WHAT YOU SHOULD DO:
Repeat every record below, word for word.
STUDY MATERIAL section start
/-! ### Meanings -/

/-- MANIFEST_COMPLETE (R298). -/
def execManifestComplete (s : State) : Host.Outcome State Fault Refusal := .next { s with dev := s.dev.manifestComplete }
/-- MANIFEST_MESSAGE (R302). -/
def execManifestMessage (i : Link) (m : FabMsg) (s : State) : Host.Outcome State Fault Refusal :=
  .next { s with dev := match m.body with
    | .manifest c len crc => s.dev.fabReceive i m fun d => d.manifestIn i m c len crc
    | _ => s.dev }
/-- COMPLETION_MESSAGE (R305). -/
def execCompletionMessage (i : Link) (m : FabMsg) (s : State) : Host.Outcome State Fault Refusal :=
  .next { s with dev := match m.body with
    | .completion a b c e => s.dev.fabReceive i m fun d => d.completionIn m (a, b, c, e)
    | _ => s.dev }
/-- DATA_MESSAGE (R305). -/
def execDataMessage (i : Link) (m : FabMsg) (s : State) : Host.Outcome State Fault Refusal :=
  .next { s with dev := match m.body with
    | .data out off bs => s.dev.fabReceive i m fun d => d.dataIn i m out off bs
    | _ => s.dev }
/-- RESEND (R363). -/
def execResend (i : Link) (m : FabMsg) (s : State) : Host.Outcome State Fault Refusal :=
  .next { s with dev := match m.body with
    | .resend out off => s.dev.fabReceive i m fun d => d.resendIn m out off
    | _ => s.dev }
/-- NONCE (R360). -/
def execNonce (i : Link) (m : FabMsg) (s : State) : Host.Outcome State Fault Refusal :=
  .next { s with dev := match m.body with
    | .nonce cur ans => s.dev.fabReceive i m fun d => d.nonceIn m cur ans
    | _ => s.dev }
/-- UNREACH (R364). -/
def execUnreach (i : Link) (m : FabMsg) (s : State) : Host.Outcome State Fault Refusal :=
  .next { s with dev := match m.body with
    | .unreach dst _ => s.dev.fabReceive i m fun d => d.unreachIn dst
    | _ => s.dev }
/-- ACK (R363). -/
def execAck (i : Link) (m : FabMsg) (s : State) : Host.Outcome State Fault Refusal :=
  .next { s with dev := match m.body with
    | .ack _ => s.dev.fabReceive i m fun d => d.freeOutput m.srcId m.rid
    | _ => s.dev }
/-- MANIFEST_RESEND (R359). -/
def execManifestResend (rid : Nat) (s : State) : Host.Outcome State Fault Refusal := .next { s with dev := s.dev.manifestResend rid }
/-- REMOTE_TIMEOUT (R307). -/
def execRemoteTimeout (rid : Nat) (s : State) : Host.Outcome State Fault Refusal := .next { s with dev := s.dev.remoteTimeout rid }
/-- RID_EXPIRY (R361). -/
def execRidExpiry (src rid : Nat) (s : State) : Host.Outcome State Fault Refusal := .next { s with dev := s.dev.ridExpiry src rid }
/-- OUTPUT_RELEASE_TIMEOUT (R363). -/
def execOutputReleaseTimeout (s : State) : Host.Outcome State Fault Refusal := .next { s with dev := s.dev.outputRelease }

end Sys2Proof.Machine
end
STUDY MATERIAL section end
SOLUTION TO THE PROBLEM:
/-! ### Meanings -/

/-- MANIFEST_COMPLETE (R298). -/
def execManifestComplete (s : State) : Host.Outcome State Fault Refusal := .next { s with dev := s.dev.manifestComplete }
/-- MANIFEST_MESSAGE (R302). -/
def execManifestMessage (i : Link) (m : FabMsg) (s : State) : Host.Outcome State Fault Refusal :=
  .next { s with dev := match m.body with
    | .manifest c len crc => s.dev.fabReceive i m fun d => d.manifestIn i m c len crc
    | _ => s.dev }
/-- COMPLETION_MESSAGE (R305). -/
def execCompletionMessage (i : Link) (m : FabMsg) (s : State) : Host.Outcome State Fault Refusal :=
  .next { s with dev := match m.body with
    | .completion a b c e => s.dev.fabReceive i m fun d => d.completionIn m (a, b, c, e)
    | _ => s.dev }
/-- DATA_MESSAGE (R305). -/
def execDataMessage (i : Link) (m : FabMsg) (s : State) : Host.Outcome State Fault Refusal :=
  .next { s with dev := match m.body with
    | .data out off bs => s.dev.fabReceive i m fun d => d.dataIn i m out off bs
    | _ => s.dev }
/-- RESEND (R363). -/
def execResend (i : Link) (m : FabMsg) (s : State) : Host.Outcome State Fault Refusal :=
  .next { s with dev := match m.body with
    | .resend out off => s.dev.fabReceive i m fun d => d.resendIn m out off
    | _ => s.dev }
/-- NONCE (R360). -/
def execNonce (i : Link) (m : FabMsg) (s : State) : Host.Outcome State Fault Refusal :=
  .next { s with dev := match m.body with
    | .nonce cur ans => s.dev.fabReceive i m fun d => d.nonceIn m cur ans
    | _ => s.dev }
/-- UNREACH (R364). -/
def execUnreach (i : Link) (m : FabMsg) (s : State) : Host.Outcome State Fault Refusal :=
  .next { s with dev := match m.body with
    | .unreach dst _ => s.dev.fabReceive i m fun d => d.unreachIn dst
    | _ => s.dev }
/-- ACK (R363). -/
def execAck (i : Link) (m : FabMsg) (s : State) : Host.Outcome State Fault Refusal :=
  .next { s with dev := match m.body with
    | .ack _ => s.dev.fabReceive i m fun d => d.freeOutput m.srcId m.rid
    | _ => s.dev }
/-- MANIFEST_RESEND (R359). -/
def execManifestResend (rid : Nat) (s : State) : Host.Outcome State Fault Refusal := .next { s with dev := s.dev.manifestResend rid }
/-- REMOTE_TIMEOUT (R307). -/
def execRemoteTimeout (rid : Nat) (s : State) : Host.Outcome State Fault Refusal := .next { s with dev := s.dev.remoteTimeout rid }
/-- RID_EXPIRY (R361). -/
def execRidExpiry (src rid : Nat) (s : State) : Host.Outcome State Fault Refusal := .next { s with dev := s.dev.ridExpiry src rid }
/-- OUTPUT_RELEASE_TIMEOUT (R363). -/
def execOutputReleaseTimeout (s : State) : Host.Outcome State Fault Refusal := .next { s with dev := s.dev.outputRelease }

end Sys2Proof.Machine
end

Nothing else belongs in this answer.